═══ Data shown

-- ==== Sys2Proof/Machine/Idle.lean ====
section
/-! DEFINITION. What the block does while no command waits: one nanosecond passes on its clocks (log 1). -/

namespace Sys2Proof.Machine

/-- The crystal over one nanosecond: at each of its edges the calendar's sub-second count rises, and with PWR_GOOD high the count towards
OPSEC (R633, R634; log 19). -/
def crystal (s : State) : State :=
  let g := s.grt
  if bit s.cru.stopped 8 then s
  else if g.phase + g.hz < 1000000000 then { s with grt := { g with phase := g.phase + g.hz } }
  else { s with grt := { g with phase := g.phase + g.hz - 1000000000, sub := g.sub + 1, opsub := g.opsub + b2n s.cru.pwrGood } }

/-- The Orangery's own clock runs while VDD_ORN is in range (log 49). -/
def ornClock (s : State) : State := if bit s.cru.rails 9 then s else { s with orn := { s.orn with clk := s.orn.clk + 1 } }

/-- The raw counter over one fabric clock: it follows REFCLK_SDS alone, whose rate is no other clock's (R81, R114; log 1). -/
def rawClock (d : Sundial) : Sundial :=
  let t := d.refPart + d.refRate
  { d with raw := (d.raw + t / 2 ^ 32) % 2 ^ 64, refPart := t % 2 ^ 32 }

/-- The clocks of RD_SYS: the raw counter and the fabric count, every fourth of which is a cell slot of the Trellis (R232), the post mailboxes whose
request waited for this clock (R336), the next event of a batch (R438), and frames whose last octet has left. In reset only the time of the
start-up passes (R84, R114, R626). -/
def sysClock (s : State) : State :=
  if s.cru.inReset then { s with cru := { s.cru with startNs := s.cru.startNs + 1 } }
  else
    let d := if bit s.cru.stopped 6 then s.sdl else rawClock s.sdl
    let s := { s with sdl := { d with fab := (s.sdl.fab + 1) % 2 ^ 64 } }
    (List.range 16).foldl txSettle (batchStep (postWaits (if s.sdl.fab % 4 = 0 then trlSlot s else s)))

/-- One nanosecond with no command. -/
def idle (s : State) : State := sysClock (ornClock (crystal s))

end Sys2Proof.Machine
end

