-- ==== Sys2Proof/Certificates/Slice0/Obligations.lean ====
section
/-! DEFINITION. The statements about the block, each from rules of the spec. -/

open Sys2Proof Sys2Proof.Machine

/-! ### The machine as a whole -/

/-- The state after reset: RD_SYS is released from its first start (R626), every stored field is at its reset value (R46), no mailbox is busy
or valid (R53, R656), every transaction slot is IDLE (R66), the counts of R626 are 0, PCYC is 1, and no command waits. -/
def Obligations.ResetState : Prop :=
  (∀ f, fget State.reset f = f.reset) ∧ (∀ a, (mbxAt State.reset a).busy = false ∧ (mbxAt State.reset a).valid = false ∧
    (mbxAt State.reset a).op = 0 ∧ (mbxAt State.reset a).arg = 0 ∧ (mbxAt State.reset a).wr = false) ∧
  (∀ n, (txSlot State.reset n).phase = .idle) ∧ State.reset.cru.inReset = false ∧ State.reset.sdl.raw = 0 ∧ State.reset.sdl.fab = 0 ∧
  State.reset.sdl.gen = .stopped ∧ State.reset.grt.pcyc = 1 ∧ State.reset.pending = [] ∧
  (∀ page, enabled State.reset page = true ↔ page / 0x100000 ∈ [0, 1, 0xD, 0xF, 0x10, 0x11])

/-- The invariant holds of the state after reset. -/
def Obligations.ResetInvariant : Prop := State.reset.Inv

/-- A step carries out the command at the front of the queue on the state with the rest of the queue. -/
def Obligations.StepRunsFront : Prop := ∀ (c : Instr) (rest : List Instr) (s : State), step { s with pending := c :: rest } = exec c { s with pending := rest }

/-- With no command waiting and RD_SYS out of reset, one nanosecond passes (log 1): the fabric count rises by 1 and the raw count, unless its
clock is stopped, by the whole cycles of REFCLK_SDS that its rate gives, the fraction being kept (R81, R114). With no frame on the wire, no post
held for this clock (R336), no batch event waiting for its admission (R438) and no cell in the Trellis (R232) nothing else changes but the Grotto's and the
Orangery's clocks. -/
def Obligations.IdleStep : Prop :=
  ∀ s : State, s.pending = [] → s.cru.inReset = false → (∀ m < 16, (portOf s m).sending = none) →
    s.bnd.waits = [] → s.ftb.toAdmit = [] → s.trl.stage = [] →
    ∃ t, step s = .next t ∧ t = { s with sdl := t.sdl, grt := t.grt, orn := t.orn } ∧
      t.sdl = { s.sdl with
        raw := if bit s.cru.stopped 6 then s.sdl.raw else (s.sdl.raw + (s.sdl.refPart + s.sdl.refRate) / 2 ^ 32) % 2 ^ 64
        refPart := if bit s.cru.stopped 6 then s.sdl.refPart else (s.sdl.refPart + s.sdl.refRate) % 2 ^ 32
        fab := (s.sdl.fab + 1) % 2 ^ 64 } ∧
      t.orn.clk = (if bit s.cru.rails 9 then s.orn.clk else s.orn.clk + 1) ∧ t.grt.sec = s.grt.sec

/-- Whatever the command, memory that is in its canonical form stays in it. -/
def Obligations.MemoryStaysCanonical : Prop := ∀ s t : State, s.Inv → step s = .next t → t.Inv

/-- Whatever the command, the fuses only go forward: the lifecycle (R560), a programmed row of boot keys, a revoke bit and the anti-rollback
count (R582). -/
def Obligations.FusesOnlyGrow : Prop := ∀ s t : State, step s = .next t → fusesGrow s.gth t.gth

/-- A step takes at most the command at the front of the queue and adds none. -/
def Obligations.QueueShrinks : Prop := ∀ s t : State, step s = .next t → t.pending = s.pending.tail

/-- While RD_SYS is in reset, a write of a register and a request of a mailbox change nothing (R98, log 71). -/
def Obligations.HeldInReset : Prop :=
  ∀ (s : State) (mid : Mid) (off : BitVec 26) (page arg : BitVec 16) (v : Word) (addr : BitVec 48) (op : MeshOp) (bad : List BadLine) (d : List Word),
    s.cru.inReset = true → ∀ c ∈ [Instr.registerWrite mid off v, .meshTransaction mid addr op bad, .pageLock mid page, .bufferedWrite mid off v,
      .sdlTimeNow mid, .sdlAdjSet mid arg d, .gthKeyWrite mid arg d, .ornOpen mid arg d, .grtSetcal mid d], exec c s = .next s

/-- While BUSY of a mailbox is 1, writes to its _CMD, its _ACK and its data words are ignored and counted in PG_WIGN. A GO issued while VALID is 1
clears VALID and starts the new request: _CMD holds its ARG, OP and WRITE, BUSY is 1, and the request runs from there (R56). -/
def Obligations.BusyMailbox : Prop :=
  ∀ (s : State) (mid : Mid) (off : BitVec 26) (v : Word) (l : RegLoc), s.cru.inReset = false → mayWrite s mid.toNat (4 * off.toNat) = true →
    regAt (4 * off.toNat) = some l → l.desc.mbx = true →
    ((mbxAt s l.addr).busy = true → l.sub ≠ 4 → l.sub ≠ 12 → exec (.registerWrite mid off v) s = .next (respond (wign s l.page.base) {})) ∧
    ((mbxAt s l.addr).busy = false → (mbxAt s l.addr).valid = true → l.sub = 0 → bit v.toNat 0 = true →
      exec (.registerWrite mid off v) s = .next (respond (mbxGo true l (setMbx s l.addr { mbxAt s l.addr with
        arg := v.toNat / 2 ^ 16, op := bits v.toNat 15 8, wr := bit v.toNat 1, busy := true, valid := false, code := 0, mid := mid.toNat })) {}))

/-- A write by an unprivileged master to a register qualified `prv` is ignored and counted in PG_WIGN (R49). -/
def Obligations.UnprivilegedWrite : Prop :=
  ∀ (s : State) (mid : Mid) (off : BitVec 26) (v : Word) (l : RegLoc), s.cru.inReset = false → regAt (4 * off.toNat) = some l →
    l.desc.priv = .prv → isPriv mid.toNat = false → allows .all l.page mid.toNat = true → unconfined s mid.toNat (4 * off.toNat) = true →
    exec (.registerWrite mid off v) s = .next (respond (wign s l.page.base) {})

/-! ### Register pages, strobes, the mesh and transactions -/
/-! ### Register pages, strobes, the mesh and transactions -/

/-- Header commands (R36, R39, R40, R43, R44, R49). A write of EN puts it in force on an unlocked page, and is ignored and counted where a locked
page holds another value; VIEW stands. SRST from a privileged master runs the block's soft reset, from another it is ignored and counted. LOCK and
UNLOCK set and clear the lock for the masters that may; a LOCK of a claimed page, and either from a master that may not, is ignored and counted.
PG_IEN takes the word written and nothing else changes. -/
def Obligations.PageHeaderCommands : Prop :=
  ∀ (s : State) (mid : Mid) (page : BitVec 16) (p : PageLoc), pageAtOff (page.toNat * 0x1000) = some p → s.cru.inReset = false →
    mayHead s mid.toNat (page.toNat * 0x1000) = true →
    (∀ on : Bool, locked s p.base = false →
      exec (.pageEnable mid page on) s = .next (respond (setEnable (fset s (hView p.base) (fget s (hView p.base) % 2)) p on) {})) ∧
    (∀ on : Bool, p.kind.blk ∈ [Block.sys, .cru, .orn, .mem, .grt, .dbg, .pav] →
      enabled (setEnable (fset s (hView p.base) (fget s (hView p.base) % 2)) p on) p.base = on) ∧
    (∀ on : Bool, locked s p.base = true → exec (.pageEnable mid page on) s =
      .next (respond (fset (if enabled s p.base = on then s else wign s p.base) (hView p.base) (fget s (hView p.base) % 2)) {})) ∧
    (isPriv mid.toNat = true → exec (.blockSoftReset mid page) s = .next (respond (softReset (wscNote (srstBegin
      (fset s (hView p.base) (fget s (hView p.base) % 2)) p.base) (p.base + 0x0C) 2) p) {})) ∧
    (isPriv mid.toNat = false → exec (.blockSoftReset mid page) s =
      .next (respond (fset (wign s p.base) (hView p.base) (fget s (hView p.base) % 2)) {})) ∧
    exec (.pageLock mid page) s = .next (respond (if isPriv mid.toNat = false then wign s p.base else if locked s p.base = true then s else
      if (claimedBy s p.base).isSome then wign s p.base else fset s (hLock p.base) 1) {}) ∧
    exec (.pageUnlock mid page) s = .next (respond (if midClass mid.toNat = 0 ∨ midClass mid.toNat = 5 then fset s (hLock p.base) 0
      else wign s p.base) {}) ∧
    (∀ (off : BitVec 26) (data : Word), 4 * off.toNat = page.toNat * 0x1000 + 0x14 →
      exec (.registerWrite mid off data) s = .next (respond (fset s (hIen p.base) data.toNat) {}))


/-- Writes of block registers (R43, R46, R50, R54, R56, R59, R77). A `rw` field takes its value; on a locked page the write is ignored and counted. A
`ctr` field comes to its increments of the clock first, with saturation, then what is written comes off with a floor of zero, and no other field
moves. A `wbf` field keeps its active value, and the word pends in place of an unsent one; on a locked page it is ignored and counted. An
acknowledge of an idle mailbox clears VALID; one of a busy mailbox is ignored and counted. -/
def Obligations.FieldWrites : Prop :=
  ∀ (s : State) (mid : Mid), s.cru.inReset = false →
    (∀ (off : BitVec 26) (v : Word), 4 * off.toNat = Fld.SYS_SCRATCH_V.addr → mayWrite s mid.toNat (4 * off.toNat) = true →
      claimedBy s 0 = none → exec (.registerWrite mid off v) s =
        .next (respond (if locked s 0 = true then wign s 0 else fset s Fld.SYS_SCRATCH_V v.toNat) {})) ∧
    (∀ (off : BitVec 26) (v : Word) (l : RegLoc) (f : FieldDesc), mayWrite s mid.toNat (4 * off.toNat) = true → regAt (4 * off.toNat) = some l →
      l.desc.fields = [f] → f.acc = .ctr →
      exec (.counterAcknowledge mid off v) s = .next (respond (csub s (refOf l f) (bits v.toNat f.hi f.lo)) {}) ∧
      (fget (csub s (refOf l f) (bits v.toNat f.hi f.lo)) (refOf l f) = satAdd (refOf l f).width (ctrMoves s (refOf l f)).1 (ctrMoves s (refOf l f)).2.1 -
        ((ctrMoves s (refOf l f)).2.2 + bits v.toNat f.hi f.lo)) ∧
      (∀ g, fkey g ≠ fkey (refOf l f) → fget (csub s (refOf l f) (bits v.toNat f.hi f.lo)) g = fget s g)) ∧
    (∀ (off : BitVec 26) (v : Word) (l : RegLoc), mayWrite s mid.toNat (4 * off.toNat) = true → regAt (4 * off.toNat) = some l →
      writable l [.wbf] mid.toNat ≠ [] → writable l [.rw, .wsc, .ctr] mid.toNat = [] →
      claimedBy s l.page.base = none → exec (.bufferedWrite mid off v) s = .next (respond (if locked s l.page.base = true then wign s l.page.base else
        { s with reg := { s.reg with pend := (s.reg.pend.filter fun x => x.addr != l.addr || x.sent != 0) ++
          [{ addr := l.addr, val := pendWord s l mid.toNat v.toNat, acc := s.sdl.fab }] } }) {})) ∧
    (∀ (a : BitVec 22) (l : RegLoc), mayAsk s mid.toNat (64 * a.toNat) = true → regAt (64 * a.toNat) = some l → l.desc.mbx = true →
      exec (.mailboxAck mid a) s = .next (respond (if (mbxAt s (64 * a.toNat)).busy = true then wign s l.page.base else
        setMbx s (64 * a.toNat) { mbxAt s (64 * a.toNat) with valid := false }) {}))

══════

_What to work on_
Your reply is to repeat, unchanged, the lines above running from the one with "else if g.phase" up to and including the one with "(log 49). -/".

_Result for this exercise_
  else if g.phase + g.hz < 1000000000 then { s with grt := { g with phase := g.phase + g.hz } }
  else { s with grt := { g with phase := g.phase + g.hz - 1000000000, sub := g.sub + 1, opsub := g.opsub + b2n s.cru.pwrGood } }

/-- The Orangery's own clock runs while VDD_ORN is in range (log 49). -/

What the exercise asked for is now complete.